#### [Problem details]
Pick out each line in these entries that contains the string "ackOf".
= = = = = = =
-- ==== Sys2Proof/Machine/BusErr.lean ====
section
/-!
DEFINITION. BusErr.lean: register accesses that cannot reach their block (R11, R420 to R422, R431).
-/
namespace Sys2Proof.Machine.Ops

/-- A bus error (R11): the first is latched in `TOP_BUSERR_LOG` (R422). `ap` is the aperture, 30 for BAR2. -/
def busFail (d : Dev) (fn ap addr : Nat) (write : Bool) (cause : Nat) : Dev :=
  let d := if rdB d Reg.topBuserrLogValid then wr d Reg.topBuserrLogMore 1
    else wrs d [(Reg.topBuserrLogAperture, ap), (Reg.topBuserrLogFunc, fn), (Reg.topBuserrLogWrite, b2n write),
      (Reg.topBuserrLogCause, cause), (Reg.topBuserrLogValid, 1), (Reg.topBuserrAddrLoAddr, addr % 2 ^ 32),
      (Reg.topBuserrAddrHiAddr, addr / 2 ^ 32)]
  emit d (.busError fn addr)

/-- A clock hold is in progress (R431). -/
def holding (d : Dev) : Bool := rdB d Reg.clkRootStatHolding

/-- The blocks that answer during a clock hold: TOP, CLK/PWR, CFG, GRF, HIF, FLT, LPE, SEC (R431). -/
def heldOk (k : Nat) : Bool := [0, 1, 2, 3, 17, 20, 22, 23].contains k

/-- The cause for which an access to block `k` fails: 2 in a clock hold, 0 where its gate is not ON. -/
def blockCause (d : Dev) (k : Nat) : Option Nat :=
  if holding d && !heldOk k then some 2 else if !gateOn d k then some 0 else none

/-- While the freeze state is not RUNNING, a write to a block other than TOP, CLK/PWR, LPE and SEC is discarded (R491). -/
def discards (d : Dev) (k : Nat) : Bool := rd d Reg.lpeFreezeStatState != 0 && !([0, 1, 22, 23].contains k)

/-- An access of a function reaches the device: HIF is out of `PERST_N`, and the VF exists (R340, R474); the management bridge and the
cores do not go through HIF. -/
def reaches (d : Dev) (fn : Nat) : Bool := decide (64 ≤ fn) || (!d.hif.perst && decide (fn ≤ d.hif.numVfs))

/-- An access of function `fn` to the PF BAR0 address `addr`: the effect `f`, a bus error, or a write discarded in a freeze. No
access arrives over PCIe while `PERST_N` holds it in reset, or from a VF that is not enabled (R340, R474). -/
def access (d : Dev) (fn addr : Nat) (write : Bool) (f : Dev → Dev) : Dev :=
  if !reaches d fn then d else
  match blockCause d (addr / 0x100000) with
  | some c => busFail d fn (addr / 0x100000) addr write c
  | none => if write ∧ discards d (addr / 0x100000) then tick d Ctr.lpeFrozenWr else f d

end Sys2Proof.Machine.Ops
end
= = = = = = =
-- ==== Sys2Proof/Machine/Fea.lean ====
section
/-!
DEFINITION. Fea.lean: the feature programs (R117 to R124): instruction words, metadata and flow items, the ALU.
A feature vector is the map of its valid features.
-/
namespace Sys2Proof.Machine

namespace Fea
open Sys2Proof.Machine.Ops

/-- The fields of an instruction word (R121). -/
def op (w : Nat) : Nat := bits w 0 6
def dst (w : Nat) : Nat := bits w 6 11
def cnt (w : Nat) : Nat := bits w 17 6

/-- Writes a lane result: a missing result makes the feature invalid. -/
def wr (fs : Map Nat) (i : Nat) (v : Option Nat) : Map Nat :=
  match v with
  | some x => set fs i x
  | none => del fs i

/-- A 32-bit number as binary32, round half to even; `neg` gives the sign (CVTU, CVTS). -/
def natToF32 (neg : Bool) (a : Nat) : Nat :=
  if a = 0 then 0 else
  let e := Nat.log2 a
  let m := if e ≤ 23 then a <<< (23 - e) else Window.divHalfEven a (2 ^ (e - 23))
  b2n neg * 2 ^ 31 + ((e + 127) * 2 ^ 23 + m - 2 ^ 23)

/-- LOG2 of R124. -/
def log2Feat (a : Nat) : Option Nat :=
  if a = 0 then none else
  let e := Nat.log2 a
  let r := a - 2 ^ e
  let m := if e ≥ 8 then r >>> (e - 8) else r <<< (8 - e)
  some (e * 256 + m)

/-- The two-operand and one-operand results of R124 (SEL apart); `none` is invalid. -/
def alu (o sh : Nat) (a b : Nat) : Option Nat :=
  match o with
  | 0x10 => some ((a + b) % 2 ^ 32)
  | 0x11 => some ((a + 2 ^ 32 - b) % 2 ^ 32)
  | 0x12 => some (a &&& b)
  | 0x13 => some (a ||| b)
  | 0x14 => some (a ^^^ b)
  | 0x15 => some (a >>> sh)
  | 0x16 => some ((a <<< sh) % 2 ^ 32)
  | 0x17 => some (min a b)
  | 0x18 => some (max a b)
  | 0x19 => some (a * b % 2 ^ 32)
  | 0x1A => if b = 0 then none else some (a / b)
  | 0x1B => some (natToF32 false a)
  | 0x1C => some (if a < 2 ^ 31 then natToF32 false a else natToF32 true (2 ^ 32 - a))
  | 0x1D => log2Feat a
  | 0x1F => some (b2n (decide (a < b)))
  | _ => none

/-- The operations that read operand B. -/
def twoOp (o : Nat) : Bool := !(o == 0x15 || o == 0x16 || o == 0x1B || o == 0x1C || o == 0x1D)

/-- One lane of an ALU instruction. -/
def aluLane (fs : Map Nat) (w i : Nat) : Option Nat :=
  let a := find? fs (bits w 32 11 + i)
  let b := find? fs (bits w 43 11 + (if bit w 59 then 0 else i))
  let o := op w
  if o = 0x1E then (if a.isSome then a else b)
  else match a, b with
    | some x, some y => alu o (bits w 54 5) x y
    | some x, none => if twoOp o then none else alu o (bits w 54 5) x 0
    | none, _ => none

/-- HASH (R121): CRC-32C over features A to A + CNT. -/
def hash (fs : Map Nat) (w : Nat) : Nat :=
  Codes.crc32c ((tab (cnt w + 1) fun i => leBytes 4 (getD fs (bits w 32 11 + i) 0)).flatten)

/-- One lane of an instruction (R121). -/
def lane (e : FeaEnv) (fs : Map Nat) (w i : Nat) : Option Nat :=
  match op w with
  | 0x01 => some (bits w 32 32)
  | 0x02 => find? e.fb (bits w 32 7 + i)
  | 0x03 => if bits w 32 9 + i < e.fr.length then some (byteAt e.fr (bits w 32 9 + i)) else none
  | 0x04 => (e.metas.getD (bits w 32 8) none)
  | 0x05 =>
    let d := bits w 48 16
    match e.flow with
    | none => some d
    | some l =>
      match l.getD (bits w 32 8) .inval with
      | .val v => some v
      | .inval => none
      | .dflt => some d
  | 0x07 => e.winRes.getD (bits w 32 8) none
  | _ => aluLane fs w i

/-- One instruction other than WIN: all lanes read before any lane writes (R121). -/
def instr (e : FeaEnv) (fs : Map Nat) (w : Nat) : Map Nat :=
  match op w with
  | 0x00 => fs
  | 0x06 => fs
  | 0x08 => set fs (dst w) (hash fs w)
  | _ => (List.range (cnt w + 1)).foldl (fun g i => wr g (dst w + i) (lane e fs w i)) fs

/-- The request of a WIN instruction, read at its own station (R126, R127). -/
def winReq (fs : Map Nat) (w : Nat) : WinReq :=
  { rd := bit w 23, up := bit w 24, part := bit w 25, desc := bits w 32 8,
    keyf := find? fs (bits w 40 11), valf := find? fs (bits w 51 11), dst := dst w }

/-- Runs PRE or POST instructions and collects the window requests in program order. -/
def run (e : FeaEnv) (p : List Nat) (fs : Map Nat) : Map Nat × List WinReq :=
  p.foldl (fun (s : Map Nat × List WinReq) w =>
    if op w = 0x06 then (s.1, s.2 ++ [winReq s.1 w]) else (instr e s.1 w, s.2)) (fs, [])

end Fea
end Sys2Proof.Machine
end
= = = = = = =
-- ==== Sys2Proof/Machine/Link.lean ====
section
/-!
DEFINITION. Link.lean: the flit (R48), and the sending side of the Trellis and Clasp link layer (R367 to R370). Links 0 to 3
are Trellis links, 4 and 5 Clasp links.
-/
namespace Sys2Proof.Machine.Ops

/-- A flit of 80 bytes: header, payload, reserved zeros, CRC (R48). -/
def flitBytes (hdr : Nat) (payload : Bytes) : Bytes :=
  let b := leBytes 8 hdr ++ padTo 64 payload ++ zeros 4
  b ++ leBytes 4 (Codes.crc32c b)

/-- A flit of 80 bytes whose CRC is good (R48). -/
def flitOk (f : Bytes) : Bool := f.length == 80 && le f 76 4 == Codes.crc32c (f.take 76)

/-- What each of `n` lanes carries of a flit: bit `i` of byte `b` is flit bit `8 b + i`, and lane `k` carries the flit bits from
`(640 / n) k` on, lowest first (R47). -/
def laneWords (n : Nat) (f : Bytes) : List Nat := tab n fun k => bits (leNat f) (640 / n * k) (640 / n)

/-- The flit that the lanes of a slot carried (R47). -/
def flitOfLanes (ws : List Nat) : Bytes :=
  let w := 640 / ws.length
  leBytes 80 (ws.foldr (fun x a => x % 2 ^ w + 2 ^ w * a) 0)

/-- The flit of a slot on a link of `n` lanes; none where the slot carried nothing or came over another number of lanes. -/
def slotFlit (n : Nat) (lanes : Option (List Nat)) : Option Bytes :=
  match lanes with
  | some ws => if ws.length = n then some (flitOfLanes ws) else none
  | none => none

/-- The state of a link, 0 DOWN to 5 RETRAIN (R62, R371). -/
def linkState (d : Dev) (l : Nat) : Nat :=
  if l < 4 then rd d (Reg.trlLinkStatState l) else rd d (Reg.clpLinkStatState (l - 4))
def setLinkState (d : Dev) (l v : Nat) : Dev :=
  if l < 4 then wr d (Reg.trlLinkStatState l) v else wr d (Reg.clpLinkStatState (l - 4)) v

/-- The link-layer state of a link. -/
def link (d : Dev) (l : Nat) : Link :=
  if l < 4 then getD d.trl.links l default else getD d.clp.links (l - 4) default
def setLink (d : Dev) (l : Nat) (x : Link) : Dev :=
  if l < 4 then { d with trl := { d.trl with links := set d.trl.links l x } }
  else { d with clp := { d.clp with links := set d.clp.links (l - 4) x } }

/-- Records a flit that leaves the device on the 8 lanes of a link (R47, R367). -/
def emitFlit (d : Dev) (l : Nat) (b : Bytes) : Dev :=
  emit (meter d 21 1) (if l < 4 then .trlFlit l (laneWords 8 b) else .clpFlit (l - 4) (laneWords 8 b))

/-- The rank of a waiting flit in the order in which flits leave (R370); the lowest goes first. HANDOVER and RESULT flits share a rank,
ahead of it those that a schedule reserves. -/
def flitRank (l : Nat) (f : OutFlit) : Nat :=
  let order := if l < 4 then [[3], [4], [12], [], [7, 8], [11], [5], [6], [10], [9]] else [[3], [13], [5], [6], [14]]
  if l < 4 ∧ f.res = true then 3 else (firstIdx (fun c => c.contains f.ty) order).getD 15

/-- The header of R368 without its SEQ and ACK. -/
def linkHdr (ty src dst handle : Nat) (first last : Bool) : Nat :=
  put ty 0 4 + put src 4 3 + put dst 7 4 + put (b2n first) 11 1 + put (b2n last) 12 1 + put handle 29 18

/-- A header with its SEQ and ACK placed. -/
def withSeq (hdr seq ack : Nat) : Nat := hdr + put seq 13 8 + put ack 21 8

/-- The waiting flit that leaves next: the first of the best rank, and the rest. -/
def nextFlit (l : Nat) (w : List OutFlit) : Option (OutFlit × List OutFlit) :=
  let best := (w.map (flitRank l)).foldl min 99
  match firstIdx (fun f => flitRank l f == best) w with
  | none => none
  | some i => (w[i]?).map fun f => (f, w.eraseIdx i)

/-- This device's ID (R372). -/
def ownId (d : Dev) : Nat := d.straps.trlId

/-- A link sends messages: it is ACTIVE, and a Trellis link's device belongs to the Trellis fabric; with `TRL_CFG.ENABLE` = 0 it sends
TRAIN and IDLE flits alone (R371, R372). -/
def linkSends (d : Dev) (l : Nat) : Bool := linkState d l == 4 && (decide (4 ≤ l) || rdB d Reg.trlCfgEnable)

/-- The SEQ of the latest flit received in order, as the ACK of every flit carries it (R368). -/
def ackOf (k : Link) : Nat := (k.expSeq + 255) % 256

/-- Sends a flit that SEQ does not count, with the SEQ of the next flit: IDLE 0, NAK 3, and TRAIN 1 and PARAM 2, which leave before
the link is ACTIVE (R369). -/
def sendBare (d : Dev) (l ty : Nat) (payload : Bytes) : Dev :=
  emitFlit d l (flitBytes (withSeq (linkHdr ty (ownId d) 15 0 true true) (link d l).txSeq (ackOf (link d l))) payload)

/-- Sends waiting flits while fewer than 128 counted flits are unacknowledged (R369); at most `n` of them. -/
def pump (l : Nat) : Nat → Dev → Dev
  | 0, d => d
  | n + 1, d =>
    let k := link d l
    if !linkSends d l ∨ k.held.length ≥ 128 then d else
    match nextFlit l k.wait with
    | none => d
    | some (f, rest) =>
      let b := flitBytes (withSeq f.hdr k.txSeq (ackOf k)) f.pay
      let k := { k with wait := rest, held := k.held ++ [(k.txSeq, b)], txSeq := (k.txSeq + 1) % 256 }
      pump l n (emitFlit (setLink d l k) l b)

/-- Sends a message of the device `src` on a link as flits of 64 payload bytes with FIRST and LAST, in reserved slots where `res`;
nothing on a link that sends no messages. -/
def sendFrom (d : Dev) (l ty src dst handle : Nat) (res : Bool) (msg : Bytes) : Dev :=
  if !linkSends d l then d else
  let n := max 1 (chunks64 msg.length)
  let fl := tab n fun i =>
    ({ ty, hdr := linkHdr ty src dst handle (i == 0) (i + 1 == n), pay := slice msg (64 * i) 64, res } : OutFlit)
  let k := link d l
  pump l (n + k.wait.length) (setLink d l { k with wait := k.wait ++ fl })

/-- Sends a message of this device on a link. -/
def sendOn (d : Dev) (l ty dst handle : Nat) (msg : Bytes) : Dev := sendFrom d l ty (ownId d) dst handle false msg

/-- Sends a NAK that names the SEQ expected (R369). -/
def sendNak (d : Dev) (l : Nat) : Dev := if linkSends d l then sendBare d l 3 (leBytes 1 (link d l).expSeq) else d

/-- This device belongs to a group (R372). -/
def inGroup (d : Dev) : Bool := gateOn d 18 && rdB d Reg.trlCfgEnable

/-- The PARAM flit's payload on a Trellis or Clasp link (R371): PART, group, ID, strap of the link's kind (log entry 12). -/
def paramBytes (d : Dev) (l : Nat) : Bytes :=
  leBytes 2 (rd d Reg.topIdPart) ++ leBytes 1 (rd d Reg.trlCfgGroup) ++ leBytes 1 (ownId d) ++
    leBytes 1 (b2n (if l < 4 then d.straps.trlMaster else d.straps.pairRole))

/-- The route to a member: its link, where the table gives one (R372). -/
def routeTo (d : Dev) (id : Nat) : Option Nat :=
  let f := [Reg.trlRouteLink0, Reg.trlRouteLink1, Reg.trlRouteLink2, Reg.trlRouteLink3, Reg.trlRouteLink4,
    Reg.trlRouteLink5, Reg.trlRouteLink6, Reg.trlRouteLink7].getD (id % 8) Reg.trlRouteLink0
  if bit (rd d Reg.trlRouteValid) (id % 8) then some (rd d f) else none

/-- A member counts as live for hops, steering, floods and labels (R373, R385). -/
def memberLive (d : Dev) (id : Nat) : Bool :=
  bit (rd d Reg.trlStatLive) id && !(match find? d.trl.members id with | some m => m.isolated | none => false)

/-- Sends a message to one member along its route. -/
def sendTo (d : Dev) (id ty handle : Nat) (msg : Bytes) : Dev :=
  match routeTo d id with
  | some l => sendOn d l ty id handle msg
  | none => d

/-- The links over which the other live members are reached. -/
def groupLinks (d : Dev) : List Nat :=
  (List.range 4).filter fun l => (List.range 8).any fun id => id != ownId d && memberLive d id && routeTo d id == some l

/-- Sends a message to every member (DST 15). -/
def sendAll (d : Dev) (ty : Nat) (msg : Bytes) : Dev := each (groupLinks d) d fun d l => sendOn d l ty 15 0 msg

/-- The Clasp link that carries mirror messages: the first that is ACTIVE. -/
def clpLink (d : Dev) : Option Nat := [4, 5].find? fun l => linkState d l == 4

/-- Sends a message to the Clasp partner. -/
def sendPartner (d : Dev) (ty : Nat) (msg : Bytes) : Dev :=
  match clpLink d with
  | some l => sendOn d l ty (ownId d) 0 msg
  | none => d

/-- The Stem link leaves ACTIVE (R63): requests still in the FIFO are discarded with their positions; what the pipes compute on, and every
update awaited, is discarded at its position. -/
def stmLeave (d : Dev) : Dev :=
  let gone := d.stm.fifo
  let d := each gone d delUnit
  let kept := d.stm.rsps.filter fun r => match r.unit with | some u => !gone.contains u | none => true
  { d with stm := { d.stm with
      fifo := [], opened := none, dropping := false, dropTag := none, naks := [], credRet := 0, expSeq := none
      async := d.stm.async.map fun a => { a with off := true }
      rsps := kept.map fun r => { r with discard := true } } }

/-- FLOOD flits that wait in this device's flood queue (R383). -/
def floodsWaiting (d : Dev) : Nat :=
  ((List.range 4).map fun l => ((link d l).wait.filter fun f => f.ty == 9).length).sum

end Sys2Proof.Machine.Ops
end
= = = = = = =
#### [Solution]
def ackOf (k : Link) : Nat := (k.expSeq + 255) % 256
  emitFlit d l (flitBytes (withSeq (linkHdr ty (ownId d) 15 0 true true) (link d l).txSeq (ackOf (link d l))) payload)
      let b := flitBytes (withSeq f.hdr k.txSeq (ackOf k)) f.pay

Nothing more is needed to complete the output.